Two Colorado Springs open spaces will grow significantly with unanimous approval Tuesday from the City Council to buy more than 280 acres on opposite sides of the city.

Corral Bluffs Open Space, on the far east side, will grow by nearly 245 acres. And Blodgett Open Space, on the city’s northwest side, will be enlarged by nearly 65 acres. Both deals come with the unanimous blessing of the city’s Trails, Open Space and Parks Working Committee and the Parks and Recreation Advisory Board.

With the council’s unanimous approval, the staff can proceed with spending about $1.1 million for the Corral Bluffs expansion, with the understanding that the council will vote on a supplemental appropriation for the money next month. That delay comes because the city will buy about 22 more acres than initially anticipated at an additional cost of about $22,000, said TOPS Manager Britt Haley.

The council’s votes also approved the real estate transaction and supplemental appropriation of $778,500 to expand Blodgett.

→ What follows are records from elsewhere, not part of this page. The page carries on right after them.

-- ==== Sys2Proof/Syntax.lean ====
section
/-! DEFINITION. The instructions: one constructor for each of the 256 opcode bytes of the matrix of R81, with its
operands; those with operand bytes first, then those of format IMP, each in the order of the opcode byte (Lean's
compiler takes no operands on a constructor past the 244th). Operands stand in the order of the assembler form (R83), the destination
first; the bit operand of `m.b` is its address and its bit number (R78). -/

namespace Sys2Proof
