-- ==== Sys2Proof/Machine/ReadOperate.lean ====
section
/-! DEFINITION. The read-operate family (R220 to R288): a primitive over a register and a memory byte or word, the result in the
register; no instruction here writes memory. Each meaning runs one whole instruction from the state with PC at its opcode byte: its
cycles are those of its row of opcode_table.json, in that order. -/

namespace Sys2Proof.Machine

/-- `OR A, #imm` (R221): `F F`. -/
def execOrAImm (imm : Byte) (s : State) : Host.Outcome State Fault Refusal :=
  .next ((s.fetch2 0x08 imm).combineA aluOr imm)

/-- `OR A, (X)` (R222): `F I R`. -/
def execOrAIndX (s : State) : Host.Outcome State Fault Refusal :=
  .next (((s.fetchOpcode 0x06).indirectX).combineA aluOr)

/-- `OR A, dp` (R223): `F F R`. -/
def execOrADp (o : Byte) (s : State) : Host.Outcome State Fault Refusal :=
  .next (((s.fetch2 0x04 o).directPage o).combineA aluOr)

/-- `OR A, dp+X` (R224): `F F I R`. -/
def execOrADpX (o : Byte) (s : State) : Host.Outcome State Fault Refusal :=
  .next (((s.fetch2 0x14 o).directPageX o).combineA aluOr)

/-- `OR A, !abs` (R225): `F F F R`. -/
def execOrAAbs (addr : Word) (s : State) : Host.Outcome State Fault Refusal :=
  .next (((s.fetchWord 0x05 addr).absolute addr).combineA aluOr)

/-- `OR A, !abs+X` (R226): `F F F I R`. -/
def execOrAAbsX (addr : Word) (s : State) : Host.Outcome State Fault Refusal :=
  .next (((s.fetchWord 0x15 addr).absoluteX addr).combineA aluOr)

/-- `OR A, !abs+Y` (R227): `F F F I R`. -/
def execOrAAbsY (addr : Word) (s : State) : Host.Outcome State Fault Refusal :=
  .next (((s.fetchWord 0x16 addr).absoluteY addr).combineA aluOr)

/-- `OR A, [dp+X]` (R228): `F F I R R R`. -/
def execOrAIdxInd (o : Byte) (s : State) : Host.Outcome State Fault Refusal :=
  .next (((s.fetch2 0x07 o).indexedIndirect o).combineA aluOr)

/-- `OR A, [dp]+Y` (R229): `F F I R R R`. -/
def execOrAIndIdx (o : Byte) (s : State) : Host.Outcome State Fault Refusal :=
  .next (((s.fetch2 0x17 o).indirectIndexed o).combineA aluOr)

/-- `AND A, #imm` (R230): `F F`. -/
def execAndAImm (imm : Byte) (s : State) : Host.Outcome State Fault Refusal :=
  .next ((s.fetch2 0x28 imm).combineA aluAnd imm)

/-- `AND A, (X)` (R231): `F I R`. -/
def execAndAIndX (s : State) : Host.Outcome State Fault Refusal :=
  .next (((s.fetchOpcode 0x26).indirectX).combineA aluAnd)

/-- `AND A, dp` (R232): `F F R`. -/
def execAndADp (o : Byte) (s : State) : Host.Outcome State Fault Refusal :=
  .next (((s.fetch2 0x24 o).directPage o).combineA aluAnd)

/-- `AND A, dp+X` (R233): `F F I R`. -/
def execAndADpX (o : Byte) (s : State) : Host.Outcome State Fault Refusal :=
  .next (((s.fetch2 0x34 o).directPageX o).combineA aluAnd)

/-- `AND A, !abs` (R234): `F F F R`. -/
def execAndAAbs (addr : Word) (s : State) : Host.Outcome State Fault Refusal :=
  .next (((s.fetchWord 0x25 addr).absolute addr).combineA aluAnd)

/-- `AND A, !abs+X` (R235): `F F F I R`. -/
def execAndAAbsX (addr : Word) (s : State) : Host.Outcome State Fault Refusal :=
  .next (((s.fetchWord 0x35 addr).absoluteX addr).combineA aluAnd)

/-- `AND A, !abs+Y` (R236): `F F F I R`. -/
def execAndAAbsY (addr : Word) (s : State) : Host.Outcome State Fault Refusal :=
  .next (((s.fetchWord 0x36 addr).absoluteY addr).combineA aluAnd)

/-- `AND A, [dp+X]` (R237): `F F I R R R`. -/
def execAndAIdxInd (o : Byte) (s : State) : Host.Outcome State Fault Refusal :=
  .next (((s.fetch2 0x27 o).indexedIndirect o).combineA aluAnd)

/-- `AND A, [dp]+Y` (R238): `F F I R R R`. -/
def execAndAIndIdx (o : Byte) (s : State) : Host.Outcome State Fault Refusal :=
  .next (((s.fetch2 0x37 o).indirectIndexed o).combineA aluAnd)

/-- `EOR A, #imm` (R239): `F F`. -/
def execEorAImm (imm : Byte) (s : State) : Host.Outcome State Fault Refusal :=
  .next ((s.fetch2 0x48 imm).combineA aluEor imm)

/-- `EOR A, (X)` (R240): `F I R`. -/
def execEorAIndX (s : State) : Host.Outcome State Fault Refusal :=
  .next (((s.fetchOpcode 0x46).indirectX).combineA aluEor)

/-- `EOR A, dp` (R241): `F F R`. -/
def execEorADp (o : Byte) (s : State) : Host.Outcome State Fault Refusal :=
  .next (((s.fetch2 0x44 o).directPage o).combineA aluEor)

/-- `EOR A, dp+X` (R242): `F F I R`. -/
def execEorADpX (o : Byte) (s : State) : Host.Outcome State Fault Refusal :=
  .next (((s.fetch2 0x54 o).directPageX o).combineA aluEor)

/-- `EOR A, !abs` (R243): `F F F R`. -/
def execEorAAbs (addr : Word) (s : State) : Host.Outcome State Fault Refusal :=
  .next (((s.fetchWord 0x45 addr).absolute addr).combineA aluEor)

/-- `EOR A, !abs+X` (R244): `F F F I R`. -/
def execEorAAbsX (addr : Word) (s : State) : Host.Outcome State Fault Refusal :=
  .next (((s.fetchWord 0x55 addr).absoluteX addr).combineA aluEor)

/-- `EOR A, !abs+Y` (R245): `F F F I R`. -/
def execEorAAbsY (addr : Word) (s : State) : Host.Outcome State Fault Refusal :=
  .next (((s.fetchWord 0x56 addr).absoluteY addr).combineA aluEor)

/-- `EOR A, [dp+X]` (R246): `F F I R R R`. -/
def execEorAIdxInd (o : Byte) (s : State) : Host.Outcome State Fault Refusal :=
  .next (((s.fetch2 0x47 o).indexedIndirect o).combineA aluEor)

/-- `EOR A, [dp]+Y` (R247): `F F I R R R`. -/
def execEorAIndIdx (o : Byte) (s : State) : Host.Outcome State Fault Refusal :=
  .next (((s.fetch2 0x57 o).indirectIndexed o).combineA aluEor)

/-- `CMP A, #imm` (R248): `F F`. -/
def execCmpAImm (imm : Byte) (s : State) : Host.Outcome State Fault Refusal :=
  .next ((s.fetch2 0x68 imm).compare s.a imm)

/-- `CMP A, (X)` (R249): `F I R`. -/
def execCmpAIndX (s : State) : Host.Outcome State Fault Refusal :=
  .next (((s.fetchOpcode 0x66).indirectX).compare s.a)

/-- `CMP A, dp` (R250): `F F R`. -/
def execCmpADp (o : Byte) (s : State) : Host.Outcome State Fault Refusal :=
  .next (((s.fetch2 0x64 o).directPage o).compare s.a)

/-- `CMP A, dp+X` (R251): `F F I R`. -/
def execCmpADpX (o : Byte) (s : State) : Host.Outcome State Fault Refusal :=
  .next (((s.fetch2 0x74 o).directPageX o).compare s.a)

/-- `CMP A, !abs` (R252): `F F F R`. -/
def execCmpAAbs (addr : Word) (s : State) : Host.Outcome State Fault Refusal :=
  .next (((s.fetchWord 0x65 addr).absolute addr).compare s.a)

/-- `CMP A, !abs+X` (R253): `F F F I R`. -/
def execCmpAAbsX (addr : Word) (s : State) : Host.Outcome State Fault Refusal :=
  .next (((s.fetchWord 0x75 addr).absoluteX addr).compare s.a)

/-- `CMP A, !abs+Y` (R254): `F F F I R`. -/
def execCmpAAbsY (addr : Word) (s : State) : Host.Outcome State Fault Refusal :=
  .next (((s.fetchWord 0x76 addr).absoluteY addr).compare s.a)

/-- `CMP A, [dp+X]` (R255): `F F I R R R`. -/
def execCmpAIdxInd (o : Byte) (s : State) : Host.Outcome State Fault Refusal :=
  .next (((s.fetch2 0x67 o).indexedIndirect o).compare s.a)

/-- `CMP A, [dp]+Y` (R256): `F F I R R R`. -/
def execCmpAIndIdx (o : Byte) (s : State) : Host.Outcome State Fault Refusal :=
  .next (((s.fetch2 0x77 o).indirectIndexed o).compare s.a)

/-- `ADC A, #imm` (R257): `F F`. -/
def execAdcAImm (imm : Byte) (s : State) : Host.Outcome State Fault Refusal :=
  .next ((s.fetch2 0x88 imm).combineA aluAdc imm)

/-- `ADC A, (X)` (R258): `F I R`. -/
def execAdcAIndX (s : State) : Host.Outcome State Fault Refusal :=
  .next (((s.fetchOpcode 0x86).indirectX).combineA aluAdc)

/-- `ADC A, dp` (R259): `F F R`. -/
def execAdcADp (o : Byte) (s : State) : Host.Outcome State Fault Refusal :=
  .next (((s.fetch2 0x84 o).directPage o).combineA aluAdc)

/-- `ADC A, dp+X` (R260): `F F I R`. -/
def execAdcADpX (o : Byte) (s : State) : Host.Outcome State Fault Refusal :=
  .next (((s.fetch2 0x94 o).directPageX o).combineA aluAdc)

/-- `ADC A, !abs` (R261): `F F F R`. -/
def execAdcAAbs (addr : Word) (s : State) : Host.Outcome State Fault Refusal :=
  .next (((s.fetchWord 0x85 addr).absolute addr).combineA aluAdc)

/-- `ADC A, !abs+X` (R262): `F F F I R`. -/
def execAdcAAbsX (addr : Word) (s : State) : Host.Outcome State Fault Refusal :=
  .next (((s.fetchWord 0x95 addr).absoluteX addr).combineA aluAdc)

/-- `ADC A, !abs+Y` (R263): `F F F I R`. -/
def execAdcAAbsY (addr : Word) (s : State) : Host.Outcome State Fault Refusal :=
  .next (((s.fetchWord 0x96 addr).absoluteY addr).combineA aluAdc)

/-- `ADC A, [dp+X]` (R264): `F F I R R R`. -/
def execAdcAIdxInd (o : Byte) (s : State) : Host.Outcome State Fault Refusal :=
  .next (((s.fetch2 0x87 o).indexedIndirect o).combineA aluAdc)

/-- `ADC A, [dp]+Y` (R265): `F F I R R R`. -/
def execAdcAIndIdx (o : Byte) (s : State) : Host.Outcome State Fault Refusal :=
  .next (((s.fetch2 0x97 o).indirectIndexed o).combineA aluAdc)

/-- `SBC A, #imm` (R266): `F F`. -/
def execSbcAImm (imm : Byte) (s : State) : Host.Outcome State Fault Refusal :=
  .next ((s.fetch2 0xA8 imm).combineA aluSbc imm)

/-- `SBC A, (X)` (R267): `F I R`. -/
def execSbcAIndX (s : State) : Host.Outcome State Fault Refusal :=
  .next (((s.fetchOpcode 0xA6).indirectX).combineA aluSbc)

/-- `SBC A, dp` (R268): `F F R`. -/
def execSbcADp (o : Byte) (s : State) : Host.Outcome State Fault Refusal :=
  .next (((s.fetch2 0xA4 o).directPage o).combineA aluSbc)

/-- `SBC A, dp+X` (R269): `F F I R`. -/
def execSbcADpX (o : Byte) (s : State) : Host.Outcome State Fault Refusal :=
  .next (((s.fetch2 0xB4 o).directPageX o).combineA aluSbc)

/-- `SBC A, !abs` (R270): `F F F R`. -/
def execSbcAAbs (addr : Word) (s : State) : Host.Outcome State Fault Refusal :=
  .next (((s.fetchWord 0xA5 addr).absolute addr).combineA aluSbc)

/-- `SBC A, !abs+X` (R271): `F F F I R`. -/
def execSbcAAbsX (addr : Word) (s : State) : Host.Outcome State Fault Refusal :=
  .next (((s.fetchWord 0xB5 addr).absoluteX addr).combineA aluSbc)

/-- `SBC A, !abs+Y` (R272): `F F F I R`. -/
def execSbcAAbsY (addr : Word) (s : State) : Host.Outcome State Fault Refusal :=
  .next (((s.fetchWord 0xB6 addr).absoluteY addr).combineA aluSbc)

/-- `SBC A, [dp+X]` (R273): `F F I R R R`. -/
def execSbcAIdxInd (o : Byte) (s : State) : Host.Outcome State Fault Refusal :=
  .next (((s.fetch2 0xA7 o).indexedIndirect o).combineA aluSbc)

/-- `SBC A, [dp]+Y` (R274): `F F I R R R`. -/
def execSbcAIndIdx (o : Byte) (s : State) : Host.Outcome State Fault Refusal :=
  .next (((s.fetch2 0xB7 o).indirectIndexed o).combineA aluSbc)

/-- `CMP X, #imm` (R275): `F F`. -/
def execCmpXImm (imm : Byte) (s : State) : Host.Outcome State Fault Refusal :=
  .next ((s.fetch2 0xC8 imm).compare s.x imm)

/-- `CMP X, dp` (R276): `F F R`. -/
def execCmpXDp (o : Byte) (s : State) : Host.Outcome State Fault Refusal :=
  .next (((s.fetch2 0x3E o).directPage o).compare s.x)

/-- `CMP X, !abs` (R277): `F F F R`. -/
def execCmpXAbs (addr : Word) (s : State) : Host.Outcome State Fault Refusal :=
  .next (((s.fetchWord 0x1E addr).absolute addr).compare s.x)

/-- `CMP Y, #imm` (R278): `F F`. -/
def execCmpYImm (imm : Byte) (s : State) : Host.Outcome State Fault Refusal :=
  .next ((s.fetch2 0xAD imm).compare s.y imm)

/-- `CMP Y, dp` (R279): `F F R`. -/
def execCmpYDp (o : Byte) (s : State) : Host.Outcome State Fault Refusal :=
  .next (((s.fetch2 0x7E o).directPage o).compare s.y)

/-- `CMP Y, !abs` (R280): `F F F R`. -/
def execCmpYAbs (addr : Word) (s : State) : Host.Outcome State Fault Refusal :=
  .next (((s.fetchWord 0x5E addr).absolute addr).compare s.y)

/-- `ADDW AX, dp` (R281): `F F R I R`. -/
def execAddwAXDp (o : Byte) (s : State) : Host.Outcome State Fault Refusal :=
  let t := s.fetch2 0x7A o
  let res := aluAddw s.ax (t.spacedWordValue o) s.psw
  .next { (t.readSpacedWord o).setAX res.value with psw := res.psw }

/-- `SUBW AX, dp` (R282): `F F R I R`. -/
def execSubwAXDp (o : Byte) (s : State) : Host.Outcome State Fault Refusal :=
  let t := s.fetch2 0x9A o
  let res := aluSubw s.ax (t.spacedWordValue o) s.psw
  .next { (t.readSpacedWord o).setAX res.value with psw := res.psw }

/-- `CMPW AX, dp` (R283): `F F R R`. -/
def execCmpwAXDp (o : Byte) (s : State) : Host.Outcome State Fault Refusal :=
  let t := s.fetch2 0x5A o
  .next { t.readPointer o with psw := aluCmpw s.ax (t.pointerAt o) s.psw }

/-- `AND1 C, m.b` (R284): `F F F R`. -/
def execAnd1CBit (m : Word) (b : BitVec 3) (s : State) : Host.Outcome State Fault Refusal :=
  let v := (s.fetchBit 0x4A m b).absoluteBit m
  .next { v.read with psw := { s.psw with c := s.psw.c && bitOf v.value b } }

/-- `AND1 C, /m.b` (R285): `F F F R`. -/
def execAnd1CNotBit (m : Word) (b : BitVec 3) (s : State) : Host.Outcome State Fault Refusal :=
  let v := (s.fetchBit 0x6A m b).absoluteBit m
  .next { v.read with psw := { s.psw with c := s.psw.c && !bitOf v.value b } }

/-- `OR1 C, m.b` (R286): `F F F R I`. -/
def execOr1CBit (m : Word) (b : BitVec 3) (s : State) : Host.Outcome State Fault Refusal :=
  let v := (s.fetchBit 0x0A m b).absoluteBit m
  .next { v.read.idle with psw := { s.psw with c := s.psw.c || bitOf v.value b } }

/-- `OR1 C, /m.b` (R287): `F F F R I`. -/
def execOr1CNotBit (m : Word) (b : BitVec 3) (s : State) : Host.Outcome State Fault Refusal :=
  let v := (s.fetchBit 0x2A m b).absoluteBit m
  .next { v.read.idle with psw := { s.psw with c := s.psw.c || !bitOf v.value b } }

/-- `EOR1 C, m.b` (R288): `F F F R I`. -/
def execEor1CBit (m : Word) (b : BitVec 3) (s : State) : Host.Outcome State Fault Refusal :=
  let v := (s.fetchBit 0x8A m b).absoluteBit m
  .next { v.read.idle with psw := { s.psw with c := xor s.psw.c (bitOf v.value b) } }

end Sys2Proof.Machine
end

Money for both buys, which are expected to be finalized in October, comes from the city’s TOPS program, which collects sales tax revenue.

The expansions are substantial victories for residents and outdoor enthusiasts, council members and activists said during Tuesday’s meeting.

“We have a lot of great parks on the west side of town, but Corral Bluffs is really the big Kahuna on the east side,” said Bill Koerner of the Corral Bluffs Alliance.

The purchase will fill the gap created by the horseshoe-shaped open space, extending it to the south. The space is not yet open to the public.

Within that area, and much of the rest of the land, are bluffs, prairies, opportunities for guided hikes and other recreational opportunities, Koerner said.

The overarching goal for Corral Bluffs is a 3,500-acre plot that connects directly with Jimmy Camp Creek Park to the west, he said.

“This is a key part of our future in the park world and something that’s very special,” said Council President Richard Skorman.

Shifting the conversation west to Blodgett, Haley said the three connected parcels for sale offer “beautiful viewsheds across the city.”

The plots are next to Blodgett’s southeast portion and back up to Pike National Forest on the west.

Once all the sales are finalized, Corral Bluffs will total about 880 acres, and Blodgett will cover about 231 acres, Haley said.

Susan Davies, executive director of the Trails and Open Space Coalition, thanked those who made the transactions possible.

“This is what TOPS was created for,” Davies said.

TOPS, passed in 1997, imposes a one-penny tax on each $10 purchase in the city.

This is the second addition to Corral Bluffs this year. The council unanimously agreed in July to buy 85 acres there for $580,000. The land is rife with fossils and ancient artifacts from the time of the K-T boundary, which marks the transition between the Cretaceous and Tertiary periods characterized by the mass extinction of dinosaurs about 65 million years ago.